本文主要讲述seaborn官网相关函数绘图实例。具体内容有：

Plotting a diagonal correlation matrix(heatmap)
Scatterplot with marginal ticks(JointGrid)
Multiple bivariate KDE plots(kdeplot)
Multiple linear regression(lmplot)
Paired density and scatterplot matrix(PairGrid)
Paired categorical plots(PairGrid)
Dot plot with several variables(PairGrid)
Plotting a three-way ANOVA(catplot)
Linear regression with marginal distributions(jointplot)
Plotting model residuals(residplot)

# import packages
import numpy as np
import pandas as pd
import seaborn as sns
import matplotlib.pyplot as plt

1. Plotting a diagonal correlation matrix(heatmap)

# 读取字母表
from string import ascii_letters

# Generate a large random dataset 生成数据集
rs = np.random.RandomState(33)
d = pd.DataFrame(data=rs.normal(size=(100, 26)),
                 columns=list(ascii_letters[26:]))

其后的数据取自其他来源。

-- ==== Sys2Proof/Proofs/CommandStep.lean ====
section
/-! The command step of R120 in one shape for every command: what the command itself changes, then its response. -/

namespace Sys2Proof.Laws

open Sys2Proof.Machine Sys2Proof.Safety

variable {s t : State} {i : Instr}

/-! ### A command's own effect (R130 to R138) -/

/-- What a command changes before its response: the counter, the tick flag, an event, or nothing. `exec_eq` ties it to
the model. -/
def commandEffect (i : Instr) (s : State) : State :=
  match i with
  | .startMeasurement => setEmu { s.emu with pm25 := s.cfg.pm25Baseline } s
  | .readDataReady => s
  | .readMeasured => s
  | .readRaw => s
  | .readRawMystery => setTick s
  | .unrecognized op => raiseEmu (.unrecognizedCommand op) s

/-- Every command's step is R120's: begin, the command's effect, the response. -/
theorem exec_eq (i : Instr) (s : State) :
    exec i s = andThen (beginCommand s) fun u =>
      respond (commandWords u.cfg u.emu.pm25 i) (commandEffect i u) := by
  cases i <;> rfl

/-- A command's effect is on the emulator's counter, tick flag and events alone. -/
theorem commandEffect_frame (i : Instr) (s : State) :
    commandEffect i s = setEmu { s.emu with
      pm25 := (commandEffect i s).emu.pm25
      tickPending := (commandEffect i s).emu.tickPending
      events := (commandEffect i s).emu.events } s := by
  cases i <;> rfl

@[simp] theorem commandEffect_tx : (commandEffect i s).emu.tx = s.emu.tx := by rw [commandEffect_frame]; rfl

/-- Only `START_MEASUREMENT` writes the counter (R130). -/
theorem commandEffect_pm25 (h : i ≠ .startMeasurement) : (commandEffect i s).emu.pm25 = s.emu.pm25 := by
  cases i with
  | startMeasurement => exact absurd rfl h
  | _ => rfl

/-- A response has at most 8 words (R85). -/
theorem commandWords_length_le (p : Params) (pm25 : Word) (i : Instr) : (commandWords p pm25 i).length ≤ 8 := by
  cases i <;> simp [commandWords]

/-! ### The step as a whole -/

/-- `emu.fsm` after a command is `Idle` exactly where the response has no words (R26). -/
theorem fsmAfter_length (ws : List Word) : fsmAfter ws.length = if ws = [] then .idle else .readyToSend := by
  cases ws <;> rfl

/-- A command answers in every state of `emu.fsm` but the unused one: its effect takes place, and its response is
buffered (R120). -/
theorem exec_answers (i : Instr) (h : s.emu.fsm ≠ .unused) : ∃ t, exec i s = .next t ∧
    Responded s t (commandWords s.cfg s.emu.pm25 i) ∧
    t.emu.pm25 = (commandEffect i s).emu.pm25 ∧
    t.emu.tickPending = (commandEffect i s).emu.tickPending ∧
    t.emu.events = (commandEffect i s).emu.events ∧
    (Memory.wf s.emu.tx = true → Memory.wf t.emu.tx = true) := by
  have hlen := commandWords_length_le s.cfg s.emu.pm25 i
  obtain ⟨tx, hresp, hframes, hrest, hwf⟩ := respond_spec (commandWords s.cfg s.emu.pm25 i)
    (commandEffect i (setEmu { s.emu with fsm := .dispatching, txLen := 0 } s)) hlen
  refine ⟨_, by rw [exec_eq, beginCommand_next h]; exact hresp,
    ⟨txLen_toNat hlen, fsmAfter_length _, hframes, by simpa using hrest, ?_, ?_, ?_, ?_⟩, ?_, ?_, ?_, by simpa using hwf⟩
  all_goals cases i <;> rfl

/-- Where `emu.fsm` holds its unused code, every command faults (R23). -/
theorem exec_unused (i : Instr) (h : s.emu.fsm = .unused) : exec i s = .fault .unusedFsm := by
  rw [exec_eq, beginCommand_unused h, andThen_fault]

/-- Everything a command's step that answers does: R120's response, and the command's effect. -/
theorem exec_next (h : exec i s = .next t) : s.emu.fsm ≠ .unused ∧
    Responded s t (commandWords s.cfg s.emu.pm25 i) ∧
    t.emu.pm25 = (commandEffect i s).emu.pm25 ∧
    t.emu.tickPending = (commandEffect i s).emu.tickPending ∧
    t.emu.events = (commandEffect i s).emu.events := by
  have hu : s.emu.fsm ≠ .unused := by
    intro hu
    rw [exec_unused i hu] at h
    cases h
  obtain ⟨t', ht', hresp, hpm, htick, hev, -⟩ := exec_answers i hu
  rw [ht'] at h
  cases h
  exact ⟨hu, hresp, hpm, htick, hev⟩

/-- Every command but `START_MEASUREMENT` leaves the counter (R130). -/
theorem exec_pm25 (h : exec i s = .next t) (hi : i ≠ .startMeasurement) : t.emu.pm25 = s.emu.pm25 := by
  obtain ⟨-, -, hpm, -⟩ := exec_next h
  exact hpm.trans (commandEffect_pm25 hi)

/-- Settles O8: `READ_MEASURED` is the command step whose effect is none and whose words are R30's. -/
theorem readMeasuredResult : Obligations.ReadMeasuredResult := by
  refine ⟨rfl, fun s hs => ?_⟩
  obtain ⟨t, ht, hresp, hpm, htick, hev, -⟩ := exec_answers .readMeasured hs
  exact ⟨t, ht, hresp, hpm, htick, hev⟩

/-! ### The unused codes -/

theorem busRead_unused (k : Nat) (h : s.emu.fsm = .unused) : busRead k s = .fault .unusedFsm := by
  simp only [busRead, h]

theorem loggerTurn_unused (d : LogDraw) (h : s.log.phase = .unused) : loggerTurn d s = .fault .unusedPhase := by
  simp only [loggerTurn, h]

/-- Settles O12: each unit's step looks at its unused code first. -/
theorem unusedCodesFault : Obligations.UnusedCodesFault := fun _ =>
  ⟨fun h => ⟨fun i => exec_unused i h, fun k => busRead_unused k h⟩, fun h d => loggerTurn_unused d h⟩

end Sys2Proof.Laws
end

# Compute the correlation matrix 计算相关系数
corr = d.corr()

# Generate a mask for the upper triangle 生成掩模
mask = np.zeros_like(corr, dtype=np.bool)
mask[np.triu_indices_from(mask)] = True

d# Set up the matplotlib figure 设置图大小
f, ax = plt.subplots(figsize=(11, 9))

# Generate a custom diverging colormap 设置颜色
cmap = sns.diverging_palette(220, 10, as_cmap=True)

# Draw the heatmap with the mask and correct aspect ratio
# square表都是正方形
sns.heatmap(corr, mask=mask, cmap=cmap, vmax=.3, center=0,
            square=True, linewidths=.5, cbar_kws={"shrink": .5});

png

2. Scatterplot with marginal ticks(JointGrid)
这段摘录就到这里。